Succession Capital Partners opens Virginia office

Charlotte-based private equity firm Succession Capital Partners said Monday that it has opened an office in Norfolk, Va.

“With a lack of comparable services in the Virginia market, this expansion offers significant growth opportunities for SCP," Matt Malone, the company's managing partner, said in a statement.

Succession Capital Partners was founded in 2009. The firm provides money to buy out so-called microcap companies or to help them grow. Such companies have low capitalizations -- the total value of the company's stock. Such stocks usually trade in low volumes and are low-priced.
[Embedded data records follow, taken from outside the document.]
-- ==== Sys2Proof/Machine/Movsbl.lean ====
section
/-! DEFINITION. MOVSBL (47_movsbl.md): the intended semantics, as the spec directs (90_conflicts.md C10). -/

namespace Sys2Proof.Machine

/-- MOVSBL: sign-extends the byte at `x[base] + V` into the destination (47_movsbl.md R180). -/
def execMovsbl (rA rB : RegField) (V : Word) (s : State) : Host.Outcome State Fault Refusal :=
  commit s do
    let ra ← needReg rA
    let rb ← needReg rB
    let (base, dst) := movsblRoles s.config.movsblFieldOrder ra rb
    let b ← s.loadByte (s.ea base V)
    return (s.writeReg dst (sext32 b)).advance 6

end Sys2Proof.Machine
end

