-- ==== Sys2Proof/Machine/NopHalt.lean ====
section
/-! DEFINITION. NOP and HALT (41_nop_halt.md). -/

namespace Sys2Proof.Machine

/-- NOP (41_nop_halt.md R110). -/
def execNop (s : State) : Host.Outcome State Fault Refusal := commit s (.ok (s.advance 1))

/-- HALT: the status becomes HALTED and the pc stays (41_nop_halt.md R111). -/
def execHalt (s : State) : Host.Outcome State Fault Refusal := commit s (.ok (s.setStatus .halted))

end Sys2Proof.Machine
end

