-- ==== Sys2Proof/Machine/Fetch.lean ====
section
/-! DEFINITION. The fetch unit and the decoder's reads (40_step.md R101 to R103), and the placing of an instruction's bytes where the
next fetch reads them. -/

namespace Sys2Proof.Machine

/-- The instruction at the pc, or the fault its fetch raises, checked in the order of 40_step.md R101, R102, R103. -/
def State.fetch (s : State) : Except Trap Instr :=
  if s.inBounds s.pc 1 then
    match s.config.opcodes.opcodeOf (s.byteAt s.pc.toNat) with
    | none => .error .badInstruction
    | some op =>
      if s.inBounds s.pc op.length then .ok (assemble op fun k => s.byteAt (s.pc.toNat + k))
      else .error .badAddress
  else .error .badAddress

/-- The bytes of an instruction stored from the pc on, as far as they lie in the memory image (log 15). -/
def State.placeAtPc (s : State) (bytes : List Byte) : State :=
  if s.inBounds s.pc 0 then
    s.setMem (s.mem.writeBytes s.pc.toNat (bytes.take (s.config.capacity.val - s.pc.toNat)))
  else s

end Sys2Proof.Machine
end

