/-- Rules that begin with an update of each state agree when the updates do and what follows keeps it so. -/
theorem map {x y : Except Trap State} (h : RulesAgreeButMem x y) {F : State → State}
    (hF : ∀ t m, F (t.setMem m) = (F t).setMem m) :
    RulesAgreeButMem (x >>= fun t => pure (F t)) (y >>= fun t => pure (F t)) := by
  cases h with
  | error e => exact .error e
  | ok h => exact .ok (h.map hF)

variable (s : State) (m : Memory)

theorem storeByte (a : Word) (b : Byte) : RulesAgreeButMem (s.storeByte a b) ((s.setMem m).storeByte a b) := by
  unfold State.storeByte
  rw [State.setMem_inBounds]
  split
  · exact .ok rfl
  · exact .error _

theorem storeWord (a w : Word) : RulesAgreeButMem (s.storeWord a w) ((s.setMem m).storeWord a w) := by
  unfold State.storeWord
  rw [State.setMem_inBounds]
  split
  · exact .ok rfl
  · exact .error _

theorem push (v : Word) : RulesAgreeButMem (s.push v) ((s.setMem m).push v) :=
  (storeWord s m s.pushAddr v).map (F := (·.writeReg .SP s.pushAddr)) fun _ _ => rfl

theorem alu (rA rB : RegField) (res : Word → Word → Word) (flags : Word → Word → Flags) (writes : Bool) :
    RulesAgreeButMem (alu rA rB res flags writes s) (alu rA rB res flags writes (s.setMem m)) :=
  .bind rfl fun ra _ => .bind rfl fun rb _ => .ok (by cases writes <;> rfl)

variable {s m}

/-- Rules that agree are committed to states alike but for memory. -/
theorem commit {x y : Except Trap State} (h : RulesAgreeButMem x y) :
    ∃ t u, commit s x = .next t ∧ commit (s.setMem m) y = .next u ∧ SameButMem t u := by
  cases h with
  | error e => exact ⟨_, _, rfl, rfl, rfl⟩
  | ok h => exact ⟨_, _, rfl, rfl, h⟩

end RulesAgreeButMem

/-! ### Loads from memories that agree -/

/-- The memory `m` agrees with that of `s` on the data access of `i`. -/
def AgreesOnAccess (i : Instr) (s : State) (m : Memory) : Prop :=
  ∀ a n, accessSpan i s = some (a, n) → ∀ k, k < n → m.read (a.toNat + k) = s.byteAt (a.toNat + k)

namespace AgreesOnAccess

variable {i : Instr} {s : State} {m : Memory} {a : Word}

theorem loadByte (h : AgreesOnAccess i s m) (ha : accessSpan i s = some (a, 1)) : (s.setMem m).loadByte a = s.loadByte a := by
  have h0 : m.read a.toNat = s.byteAt a.toNat := h a 1 ha 0 Nat.one_pos
  simp only [State.loadByte, State.setMem_inBounds, State.setMem_byteAt, h0]

theorem loadWord (h : AgreesOnAccess i s m) (ha : accessSpan i s = some (a, 4)) : (s.setMem m).loadWord a = s.loadWord a := by
  have hk := h a 4 ha
  have h0 : m.read a.toNat = s.byteAt a.toNat := hk 0 (by decide)
  simp only [State.loadWord, State.setMem_inBounds, State.setMem_byteAt, h0, hk 1 (by decide), hk 2 (by decide),
    hk 3 (by decide)]

/-- A rule that pops goes on with the same word, from states alike but for memory. -/
theorem pop (h : AgreesOnAccess i s m) (ha : accessSpan i s = some (s.readReg .SP, 4)) {F : Word → State → State}
    (hF : ∀ v t m, F v (t.setMem m) = (F v t).setMem m) :
    RulesAgreeButMem (s.pop >>= fun p => pure (F p.1 p.2)) ((s.setMem m).pop >>= fun p => pure (F p.1 p.2)) := by
  simp only [State.pop, bind_assoc, pure_bind]
  have hsp : SameButMem (s.writeReg .SP (s.readReg .SP + 4)) ((s.setMem m).writeReg .SP (s.readReg .SP + 4)) := rfl
  exact .bind (h.loadWord ha) fun v _ => .ok (hsp.map (hF v))

end AgreesOnAccess

/-- An instruction runs alike on two memories that agree on its data access. -/
theorem exec_setMem {i : Instr} {s : State} {m : Memory} (hm : AgreesOnAccess i s m) :
    ∃ t u, exec i s = .next t ∧ exec i (s.setMem m) = .next u ∧ SameButMem t u := by
  cases i with
  | nop | halt | jmp => exact ⟨_, _, rfl, rfl, rfl⟩
  | jle | jl | je | jne | jge | jg =>
    refine RulesAgreeButMem.commit (s := s) (m := m) (.ok ?_)
    rw [State.jumpIf_eq_setPc, State.jumpIf_eq_setPc]
    rfl
  | addl | subl | andl | xorl | mull | cmpl => exact (RulesAgreeButMem.alu s m _ _ _ _ _).commit
  | rrmovl rA rB => exact RulesAgreeButMem.commit <| .bind rfl fun src _ => .bind rfl fun dst _ => .ok rfl
  | irmovl rA rB V => exact RulesAgreeButMem.commit <| .bind rfl fun _ _ => .bind rfl fun dst _ => .ok rfl
  | rmmovl rA rB V =>
    exact RulesAgreeButMem.commit <| .bind rfl fun src _ => .bind rfl fun base _ =>
      (RulesAgreeButMem.storeWord s m _ _).map fun _ _ => rfl
  | mrmovl rA rB V =>
    refine RulesAgreeButMem.commit <| .bind rfl fun dst _ => .bind rfl fun base hb => ?_
    exact .bind (hm.loadWord (by rw [accessSpan, needReg_ok.1 hb]; rfl)) fun w _ => .ok rfl
  | call dest => exact RulesAgreeButMem.commit <| (RulesAgreeButMem.push s m _).map fun _ _ => rfl
  | ret => exact RulesAgreeButMem.commit <| hm.pop (F := fun v t => t.setPc v) rfl fun _ _ _ => rfl
  | pushl rA rB =>
    exact RulesAgreeButMem.commit <| .bind rfl fun r _ => (RulesAgreeButMem.push s m _).map fun _ _ => rfl
  | popl rA rB =>
    exact RulesAgreeButMem.commit <| .bind rfl fun r _ =>
      hm.pop (F := fun v t => (t.popInto r v).advance 2) rfl fun v t m => by rw [State.popInto_setMem]; rfl
  | readb rA rB V =>
    refine RulesAgreeButMem.commit <| .bind rfl fun base _ => .bind rfl fun _ _ => ?_
    rw [State.setMem_input]
    cases s.input.readByte with
    | none => exact .ok rfl
    | some p => exact (RulesAgreeButMem.storeByte s m _ _).map fun _ _ => rfl
  | readl rA rB V =>
    refine RulesAgreeButMem.commit <| .bind rfl fun base _ => .bind rfl fun _ _ => ?_
    rw [State.setMem_input]
    cases s.input.readLong with
    | none => exact .ok rfl
    | some p => exact (RulesAgreeButMem.storeWord s m _ _).map fun _ _ => rfl
  | writeb rA rB V =>
    refine RulesAgreeButMem.commit <| .bind rfl fun base hb => ?_
    exact .bind (hm.loadByte (by rw [accessSpan, needReg_ok.1 hb]; rfl)) fun b _ => .ok rfl
  | writel rA rB V =>
    refine RulesAgreeButMem.commit <| .bind rfl fun base hb => ?_
    exact .bind (hm.loadWord (by rw [accessSpan, needReg_ok.1 hb]; rfl)) fun w _ => .ok rfl
  | movsbl rA rB V =>
    refine RulesAgreeButMem.commit <| .bind rfl fun ra ha => .bind rfl fun rb hb => ?_
    exact .bind (hm.loadByte (accessSpan_movsbl (needReg_ok.1 ha) (needReg_ok.1 hb) s V)) fun b _ => .ok rfl

end Sys2Proof.Machine
end

section
/-! SUPPORT. The code in memory is the code that runs (20_memory.md R67), and what is pushed is what is popped (20_memory.md R69). -/

namespace Sys2Proof.Laws.Encoding

/-- The facts of the encoding hold of every instruction. -/
theorem statement : ∀ i : Instr, Statement i
  | .nop => nop
  | .halt => halt
  | .rrmovl rA rB => rrmovl rA rB
  | .irmovl rA rB V => irmovl rA rB V
  | .rmmovl rA rB V => rmmovl rA rB V
  | .mrmovl rA rB V => mrmovl rA rB V
  | .addl rA rB => addl rA rB
  | .subl rA rB => subl rA rB
  | .andl rA rB => andl rA rB
  | .xorl rA rB => xorl rA rB
  | .mull rA rB => mull rA rB
  | .cmpl rA rB => cmpl rA rB
  | .jmp dest => jmp dest
  | .jle dest => jle dest
  | .jl dest => jl dest
  | .je dest => je dest
  | .jne dest => jne dest
  | .jge dest => jge dest
  | .jg dest => jg dest
  | .call dest => call dest
  | .ret => ret
  | .pushl rA rB => pushl rA rB
  | .popl rA rB => popl rA rB
  | .readb rA rB V => readb rA rB V
  | .readl rA rB V => readl rA rB V
  | .writeb rA rB V => writeb rA rB V
  | .writel rA rB V => writel rA rB V
  | .movsbl rA rB V => movsbl rA rB V

end Sys2Proof.Laws.Encoding

namespace Sys2Proof.Machine

variable {s t : State}

/-! ### Code in memory -/

/-- A fetch answers the instruction whose encoding lies at the pc (40_step.md R101 to R103). -/
theorem State.fetch_of_encoded {i : Instr} (hm : s.config.opcodes.wf) (hin : s.inBounds s.pc i.opcode.length = true)
    (hcode : ∀ k, k < i.opcode.length → s.byteAt (s.pc.toNat + k) = (encode s.config.opcodes i).getD k 0) :
    s.fetch = .ok i := by
  obtain ⟨-, -, hfields⟩ := Laws.Encoding.statement i s.config.opcodes []
  have hbyte : s.byteAt s.pc.toNat = s.config.opcodes.byteOf i.opcode := hcode 0 (Opcode.length_pos i.opcode)
  refine State.fetch_ok.2 ⟨i.opcode, ?_, hin, ?_⟩
  · rw [hbyte, OpcodeMap.opcodeOf_byteOf hm]
  · rw [assemble_congr i.opcode hcode]
    rw [List.append_nil] at hfields
    exact hfields.symm

/-! ### The stack -/

/-- An admitted push stores and moves SP, and keeps everything else. -/
theorem State.push_of_inBounds (h : s.inBounds s.pushAddr 4 = true) (v : Word) :
    ∃ m, s.push v = .ok ((s.setMem m).writeReg .SP s.pushAddr) :=
  ⟨_, State.push_ok.2 ⟨h, rfl⟩⟩

/-- SP after a push, and after the pop that follows it. -/
theorem State.pushAddr_add_four (s : State) : s.pushAddr + 4 = s.readReg .SP := BitVec.sub_add_cancel _ _

/-- The word a push has stored is the one at SP. -/
theorem State.loadWord_push (hw : s.mem.wf) {v : Word} (h : s.push v = .ok t) : t.loadWord (t.readReg .SP) = .ok v := by
  obtain ⟨hin, rfl⟩ := State.push_ok.1 h
  rw [State.readReg_writeReg_same]
  have hst := (State.storeWord_ok (w := v)).2 ⟨hin, rfl⟩
  have hload := State.loadWord_storeWord hw hst
  exact hload

/-- What POPL makes of the word PUSHL stored is the register's old value, under both values of `SPSelfMode` (45_call_stack.md R163). -/
theorem State.popInto_pushValue (s t : State) (r : Reg) (hc : t.config = s.config) :
    t.popInto r (s.pushValue r) = t.writeReg r (s.readReg r) := by
  unfold State.popInto State.pushValue
  rw [hc]
  split
  next h => rw [State.pushAddr_add_four, h.1]
  next h => rfl

theorem exec_pushl_of_push {rA rB : RegField} {r : Reg} (hr : regOfField rA = some r)
    (h : s.push (s.pushValue r) = .ok t) : exec (.pushl rA rB) s = .next (t.advance 2) :=
  commit_of_ok <| (needReg_bind hr _).trans (bind_of_ok h _)

theorem exec_popl_of_load {rA rB : RegField} {r : Reg} {v : Word} (hr : regOfField rA = some r)
    (h : s.loadWord (s.readReg .SP) = .ok v) :
    exec (.popl rA rB) s = .next (((s.writeReg .SP (s.readReg .SP + 4)).popInto r v).advance 2) := by
  have hpop := State.pop_ok.2 ⟨h, rfl⟩
  exact commit_of_ok <| (needReg_bind hr _).trans (bind_of_ok hpop _)

/-- POPL of the word that PUSHL of the same register stored gives the register its old value. -/
theorem exec_popl_of_pushValue {rA rB : RegField} {r : Reg} (hr : regOfField rA = some r) (hc : t.config = s.config)
    (h : t.loadWord (t.readReg .SP) = .ok (s.pushValue r)) :
    exec (.popl rA rB) t = .next (((t.writeReg .SP (t.readReg .SP + 4)).writeReg r (s.readReg r)).advance 2) := by
  rw [exec_popl_of_load hr h, State.popInto_pushValue s (t.writeReg .SP (t.readReg .SP + 4)) r hc]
Succession Capital Partners also provides capital advisory and consulting services to small businesses. Its focus is on the Mid-Atlantic and Southeast. The Charlotte office is at 212 S. Tryon St.

Malone is a former managing director for Dallas-based Hunt Private Equity Group. He helped that company open an office in Charlotte in 2006.

Wells Fargo names new head of supplier diversity

Wells Fargo said Monday it has a new executive heading the company's efforts to diversify the companies it contracts with, such as women- and minority-led firms.

Regina Edwards, head of corporate supplier diversity, will be based in Charlotte. She replaces Sonya Dukes, who was also based in Charlotte and left Wells Fargo to pursue other opportunities, the company said.

Edwards is responsible for helping the San Francisco-based lender expand its use of suppliers certified as minority, women, disadvantaged and small-business enterprises. Office supplies, security and property maintenance are examples of the types of products and services for which such firms might be used by Wells Fargo.

In 2012, the year for which most recent data is available, Wells Fargo spent $723 million with such businesses, including  lesbian-, gay-, bisexual- and transgender-led firms, according to data provided by the bank. The figure represented 7.24 percent of the bank's controllable spending, up from 6.9 percent the year before. The bank's goal is for the annual figure to be 10 percent.

Edwards will work in the Three Wells Fargo building in uptown and report to Greg Schmid, head of supply chain management for the bank.

Edwards' first day was Feb. 10. She previously worked in Atlanta for Capital One Financial Corp., where she held a leadership role in influencing supplier diversity strategy, Wells Fargo said.

Wells Fargo operates its East Coast hub in Charlotte.